‘Up or out’ promotion policies and reward systems that encourage ‘star’ bankers to ‘shine’ by taking unacceptable risks were significant factors in the 2007-2009 financial crisis. But they need to be viewed in a broader context. The seeds of trouble were sown decades previously, when a trend towards ‘transactional’ models, powered by technology, began to transform investment banks.
Investment banking was once regulated mainly by ‘reputational incentives’: bankers were motivated to act in the client’s best interests by concern for the bank’s good name. It was a system that owed as much to pragmatism as integrity. Contracts relied on the honest exchange of information (about, for example, the quality of securities) and the ‘tacit skills’ (knowledge and experience) of bankers. As such, they were difficult to codify in law or verify in court. Informal and extra-legal, they depended on trust.
Bankers, of whom there were relatively few, built close and long-term relationships with clients, and, as their remit broadened, it was in their interests to protect these relationships by acting honourably. The business model was ‘relational’ — and it was built on intangible assets such as reputation.
Further checks and balances were provided by the ownership structure. Senior bankers, partners with a stake in the firm, were motivated to mentor and pass on tacit skills to junior bankers. When bankers said ‘my word is my bond’ they generally meant it. How else were they going to get rich?
This model of ‘happy pragmatism’ lasted well into the 20th century but it is unrecognisable in much of the industry today. Concerns for institutional reputation have been replaced by concerns for individual reputation. A ‘star’ culture has emerged in which talented but unproven individuals, ‘incentivized’ by performance-related pay, have peddled complex products against the interests of clients — with sometimes disastrous results. Reputational incentives have been perverted: they’re now more about narrow self-interest than self-regulation.
This profound cultural shift has been examined in detail in recent years by Alan D. Morrison of Saïd Business School and William J. Wilhelm Jr. of the McIntire School of Commerce, University of Virginia, and others. The reasons for it are various and complicated but they can be summed up as a trend towards more transactional models and arm’s-length relationships. And in this, information technology has played a key role.
Computerisation has put more distance between banker and client — and between junior banker and employer. It’s meant, Morrison and Wilhelm point out, that activities once the preserve of the relationship banker have migrated to the trading room, and that skills such as option trading and valuation, once learned through lengthy on-the-job apprenticeships, can be acquired in the classroom.
It’s made trading more codifiable and, consequently, more subject to formal contracting.

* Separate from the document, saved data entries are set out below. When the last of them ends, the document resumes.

/-! ## What the host sees -/

/-- 60_exceptions.md R94, R103, 70_reset_and_hazards.md R116 (the numbers are the spec's decision D20): each fatal
error has its number; a halted run exits with 0, a faulted run with its number, 1 to 5, a running machine has no exit
status, and the ports say the same. -/
def Obligations.ExitStatusTellsTheEnd : Prop :=
  (∀ len, (Fatal.capacityError len).code = 1)
  ∧ (∀ ir pc0, (Fatal.decodeError ir pc0).code = 2)
  ∧ (∀ sel pc0, (Fatal.unsupportedAluOp sel pc0).code = 3)
  ∧ (∀ addr pc0, (Fatal.addressOutOfRange addr pc0).code = 4)
  ∧ (∀ index pc0, (Fatal.badRegister index pc0).code = 5)
  ∧ ∀ s : State,
    (s.status.exitStatus = some 0 ↔ s.status = .halted)
      ∧ (s.status.exitStatus = none ↔ s.status = .running)
      ∧ (∀ f, s.status = .faulted f → s.status.exitStatus = some f.code ∧ 1 ≤ f.code ∧ f.code ≤ 5)
      ∧ (s.status.ports.halted = true ↔ s.status = .halted)
      ∧ (s.status.ports.fault = true ↔ ∃ f, s.status = .faulted f)
      ∧ ∀ f, s.status = .faulted f → s.status.ports.faultCode.toNat = f.code

/-- 42_load_io_halt.md R84 (the spec's decision D16): the line the host writes for a byte is its unsigned decimal
digits, which spell its value, with no leading zero and no sign, then the terminator. -/
def Obligations.HostLineIsDecimal : Prop :=
  ∀ v : Byte, ∃ digits : List Char, hostLine v = digits ++ Config.lineTerminator ∧ digits ≠ []
    ∧ (∀ c ∈ digits, c.isDigit = true)
    ∧ (digits.head? = some '0' → digits = ['0'])
    ∧ digits.foldl (fun n c => 10 * n + (c.toNat - 48)) 0 = v.toNat

/-! ## The reference sequencing -/

/-- 70_reset_and_hazards.md R118 to R120 (informative, the spec's decision D18): from the start of a step, the
sequencer is in F0 again after 1 to 5 cycles, not before, and its core is then what the step gives; a step that does
not fault takes the cycles of R120. That it rests in F0 after a fault or HLT too is the model's choice (log entry 18).
-/
def Obligations.SequencerRefinesTheStep : Prop :=
  ∀ (s t : State) (rdata : Byte), step s = .next t →
    ∃ k, 1 ≤ k ∧ k ≤ 5 ∧ (Sequencer.cycles k (Sequencer.start s rdata)).core = t
      ∧ (Sequencer.cycles k (Sequencer.start s rdata)).phase = .f0
      ∧ (∀ j, 1 ≤ j → j < k → (Sequencer.cycles j (Sequencer.start s rdata)).phase ≠ .f0)
      ∧ ∀ i, Fetches s i → Safe t → k = cycleCount i.mnemonic

/-- 70_reset_and_hazards.md R117 (the spec's decisions D16, D17): a PRN gives one output event, in the last of its
four cycles, with its register's byte. -/
def Obligations.OutPortFiresOncePerPrn : Prop :=
  ∀ (s : State) (a : Byte) (r : Fin 8) (rdata : Byte), s.status = .running → Fetches s (.prn a) →
    NamesReg s.cfg.regIndexPolicy a r → ∀ j, j < 4 →
      (Sequencer.cycles j (Sequencer.start s rdata)).outPort = if j = 3 then some (s.x r) else none
end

The importance of trust-based, extra-legal contracting and tacit skills has declined as powerful desktop computers have enabled banks to measure and to record data and to introduce formal financial modelling techniques.

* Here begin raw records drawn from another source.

-- ==== Sys2Proof/Laws/Step.lean ====
section
/-! SUPPORT. What the front of a step and a step can do, said once (spec/40_fetch_decode.md R67). -/

namespace Sys2Proof.Machine

/-! ### The fetch -/

theorem ReachesByte.unique {p : AddrPolicy} {a j k : Nat} (hj : ReachesByte p a j) (hk : ReachesByte p a k) :
    j = k :=
  Option.some.inj ((addrOk_of_reaches hj).symm.trans (addrOk_of_reaches hk))

/-- The fetch reads one triple of bytes. -/
theorem FetchesBytes.unique {s : State} {ir opA opB ir' opA' opB' : Byte} (h : FetchesBytes s ir opA opB)
    (h' : FetchesBytes s ir' opA' opB') : ir = ir' ∧ opA = opA' ∧ opB = opB' := by
  obtain ⟨a0, a1, a2, h0, h1, h2, rfl, rfl, rfl⟩ := h
  obtain ⟨b0, b1, b2, g0, g1, g2, rfl, rfl, rfl⟩ := h'
  rw [h0.unique g0, h1.unique g1, h2.unique g2]
  exact ⟨rfl, rfl, rfl⟩

/-- The lowest of the three fetch addresses that fails its check, for a `pc` whose fetch fails. -/
def lowestFailing (pc : Cursor) : Nat := if 256 ≤ pc.toNat then pc.toNat else 256

/-- Everything the three address checks can do. -/
theorem fetchAddrs_cases (p : AddrPolicy) (pc : Cursor) :
    (∃ a0 a1 a2, ReachesByte p pc.toNat a0 ∧ ReachesByte p (pc.toNat + 1) a1 ∧ ReachesByte p (pc.toNat + 2) a2
        ∧ fetchAddrs p pc.toNat = .ok (a0, a1, a2))
      ∨ (p = .fault ∧ 254 ≤ pc.toNat ∧ fetchAddrs p pc.toNat = .error (lowestFailing pc)) := by
  unfold fetchAddrs lowestFailing
  rcases reaches_or_none p pc.toNat with ⟨a0, h0⟩ | h0
  · rcases reaches_or_none p (pc.toNat + 1) with ⟨a1, h1⟩ | h1
    · rcases reaches_or_none p (pc.toNat + 2) with ⟨a2, h2⟩ | h2
      · exact .inl ⟨a0, a1, a2, h0, h1, h2, by
          rw [addrOk_of_reaches h0, addrOk_of_reaches h1, addrOk_of_reaches h2]⟩
      · rw [addrOk_of_reaches h0, addrOk_of_reaches h1, addrOk_of_none h2]
        obtain ⟨hge, rfl⟩ := h2
        have h1' : pc.toNat + 1 ≤ 255 := by
          rcases h1 with h | h
          · exact h.1
          · cases h.2.1
        exact .inr ⟨rfl, by omega, by rw [if_neg (by omega), show pc.toNat + 2 = 256 by omega]⟩
    · rw [addrOk_of_reaches h0, addrOk_of_none h1]
      obtain ⟨hge, rfl⟩ := h1
      have h0' : pc.toNat ≤ 255 := by
        rcases h0 with h | h
        · exact h.1
        · cases h.2.1
      exact .inr ⟨rfl, by omega, by
        rw [if_neg (by omega), show pc.toNat + 1 = 256 by omega]⟩
  · rw [addrOk_of_none h0]
    obtain ⟨hge, rfl⟩ := h0
    exact .inr ⟨rfl, by omega, by
      rw [if_pos hge]⟩

/-- A fetch under `fault` at 254 or above reads no bytes. -/
theorem no_fetch {s : State} (hp : s.cfg.addrPolicy = .fault) (hpc : 254 ≤ s.pc.toNat) {ir opA opB : Byte} :
    ¬ FetchesBytes s ir opA opB := by
  rintro ⟨a0, a1, a2, -, -, h2, -⟩
  rcases h2 with h | h
  · omega
  · rw [hp] at h; cases h.2.1

/-- The pc a successful fetch leaves is the advanced pc of R64. -/
theorem advanced_latch {s : State} {ir opA opB : Byte} (h : FetchesBytes s ir opA opB) :
    AdvancedPc s ir (s.latch ir opA opB).pc := by
  obtain ⟨a0, a1, a2, -, -, h2, -⟩ := h
  have hn := operandField_le ir
  have he : operandField ir = ir.toNat / 64 := by
    simp [operandField, BitVec.toNat_ushiftRight, Nat.shiftRight_eq_div_pow]
  constructor
  · intro hp
    have : s.pc.toNat + 2 ≤ 255 := by
      rcases h2 with h | h
      · exact h.1
      · rw [hp] at h; cases h.2.1
    simp only [State.pc_latch, advance, hp, BitVec.toNat_ofNat]
    omega
  · intro hp
    simp only [State.pc_latch, advance, hp, BitVec.toNat_ofNat]
    omega

/-- Everything the front of a step can do: a fetch fault that writes nothing, an illegal opcode after the latch, or an
instruction whose body runs on the latched state. -/
theorem front_cases (s : State) :
    (s.cfg.addrPolicy = .fault ∧ 254 ≤ s.pc.toNat
        ∧ front s = .ends (s.raise (.addressOutOfRange (lowestFailing s.pc) s.pc)))
      ∨ ∃ ir opA opB, FetchesBytes s ir opA opB
        ∧ (((∀ k, s.cfg.opcodes.byteOf k ≠ ir)
              ∧ front s = .ends ((s.latch ir opA opB).raise (.decodeError ir s.pc)))
            ∨ ∃ i, decode s.cfg.opcodes ir opA opB = .ok i ∧ front s = .runs i (s.latch ir opA opB)) := by
  rcases fetchAddrs_cases s.cfg.addrPolicy s.pc with ⟨a0, a1, a2, h0, h1, h2, he⟩ | ⟨hp, hpc, he⟩
  · refine .inr ⟨_, _, _, ⟨a0, a1, a2, h0, h1, h2, rfl, rfl, rfl⟩, ?_⟩
    rcases decode_cases s.cfg.opcodes (s.mem.read a0) (s.mem.read a1) (s.mem.read a2) with
      ⟨k, -, -, hd⟩ | ⟨hk, hd⟩
    · exact .inr ⟨_, hd, by simp [front, he, hd]⟩
    · exact .inl ⟨hk, by simp [front, he, hd]⟩
  · exact .inl ⟨hp, hpc, by simp [front, he]⟩

/-! ### The step -/

/-- Everything a step that answers a next state can do. -/
theorem step_cases {s t : State} (h : step s = .next t) :
    s.status = .running
      ∧ ((s.cfg.addrPolicy = .fault ∧ 254 ≤ s.pc.toNat
            ∧ t = s.raise (.addressOutOfRange (lowestFailing s.pc) s.pc))
          ∨ ∃ ir opA opB, FetchesBytes s ir opA opB
            ∧ (((∀ k, s.cfg.opcodes.byteOf k ≠ ir)
                  ∧ t = (s.latch ir opA opB).raise (.decodeError ir s.pc))
                ∨ ∃ i, decode s.cfg.opcodes ir opA opB = .ok i ∧ exec i (s.latch ir opA opB) = .next t)) := by
  unfold step at h
  cases hs : s.status with
  | halted => simp [hs, Status.stopReason] at h
  | faulted f => simp [hs, Status.stopReason] at h
  | running =>
    refine ⟨rfl, ?_⟩
    simp only [hs, Status.stopReason] at h
    rcases front_cases s with ⟨hp, hpc, hf⟩ | ⟨ir, opA, opB, hb, ⟨hk, hf⟩ | ⟨i, hd, hf⟩⟩
    · simp only [hf] at h; cases h; exact .inl ⟨hp, hpc, rfl⟩
    · simp only [hf] at h; cases h; exact .inr ⟨ir, opA, opB, hb, .inl ⟨hk, rfl⟩⟩
    · simp only [hf] at h; exact .inr ⟨ir, opA, opB, hb, .inr ⟨i, hd, h⟩⟩

/-- A running step whose front runs an instruction is that instruction's body. -/
theorem step_runs {s : State} {i : Instr} {u : State} (hs : s.status = .running) (hf : front s = .runs i u) :
    step s = exec i u := by
  simp [step, hs, Status.stopReason, hf]

/-- A running step whose front ends the run answers that state. -/
theorem step_ends {s u : State} (hs : s.status = .running) (hf : front s = .ends u) : step s = .next u := by
  simp [step, hs, Status.stopReason, hf]

end Sys2Proof.Machine
end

The impact on the nature of client relationships has been matched by the impact ‘in-house’. The arrival of IT both coincided with and facilitated fundamental change to the institutional framework.
In 1971, rules preventing member firms from floating on the New York Stock Exchange were relaxed. The banks that chose to raise capital on the market in the decades that followed did so partly in the knowledge that IT was helping to make the partnership an anachronism.
The move to the joint-stock form and computerisation contributed to increased emphasis on ‘personal capital’. ‘Star’ bankers, easier to spot in the computer age, were lured by outsiders and, no longer motivated by a ‘job for life’, they happily moved between banks.
Computerisation, then, has been a powerful force for cultural and structural change, transforming the way business is done and relationships inside and outside banks.
The changes of the 20th century have not all been bad. A business that was once controlled by ‘dynastic’ firms — for example, the Rothschilds and the Morgans — is now more open, its employees more diverse.
Codification, what’s more, can work in the interests of clients and investors. The ability to spot a concentration of stars might be valuable in some markets, allowing resources to be placed in the most efficient hands.
Nonetheless, there can be little doubt that the decline of relational banking and changing reputational concerns have increased risks.
How can these risks be managed? Monitoring the activities of every talented but unproven individual can be impractical and expensive. Banks might need, instead, to take ‘softer’ measures. In the 2013 paper ‘Investment Bank Reputations and “Star” Cultures’, Morrison and Wilhelm and Zhaohui Chen suggest:
The corollary is that companies might need to do a bit more research on the ethos and culture of their bankers.
For those in need of the tacit skill of knowledge and information, meanwhile, there’s the option of ‘advisory boutiques’. A reaction, in part, to the rise of the full-service investment bank, these are smaller specialist institutions, and many of them are constituted as partnerships.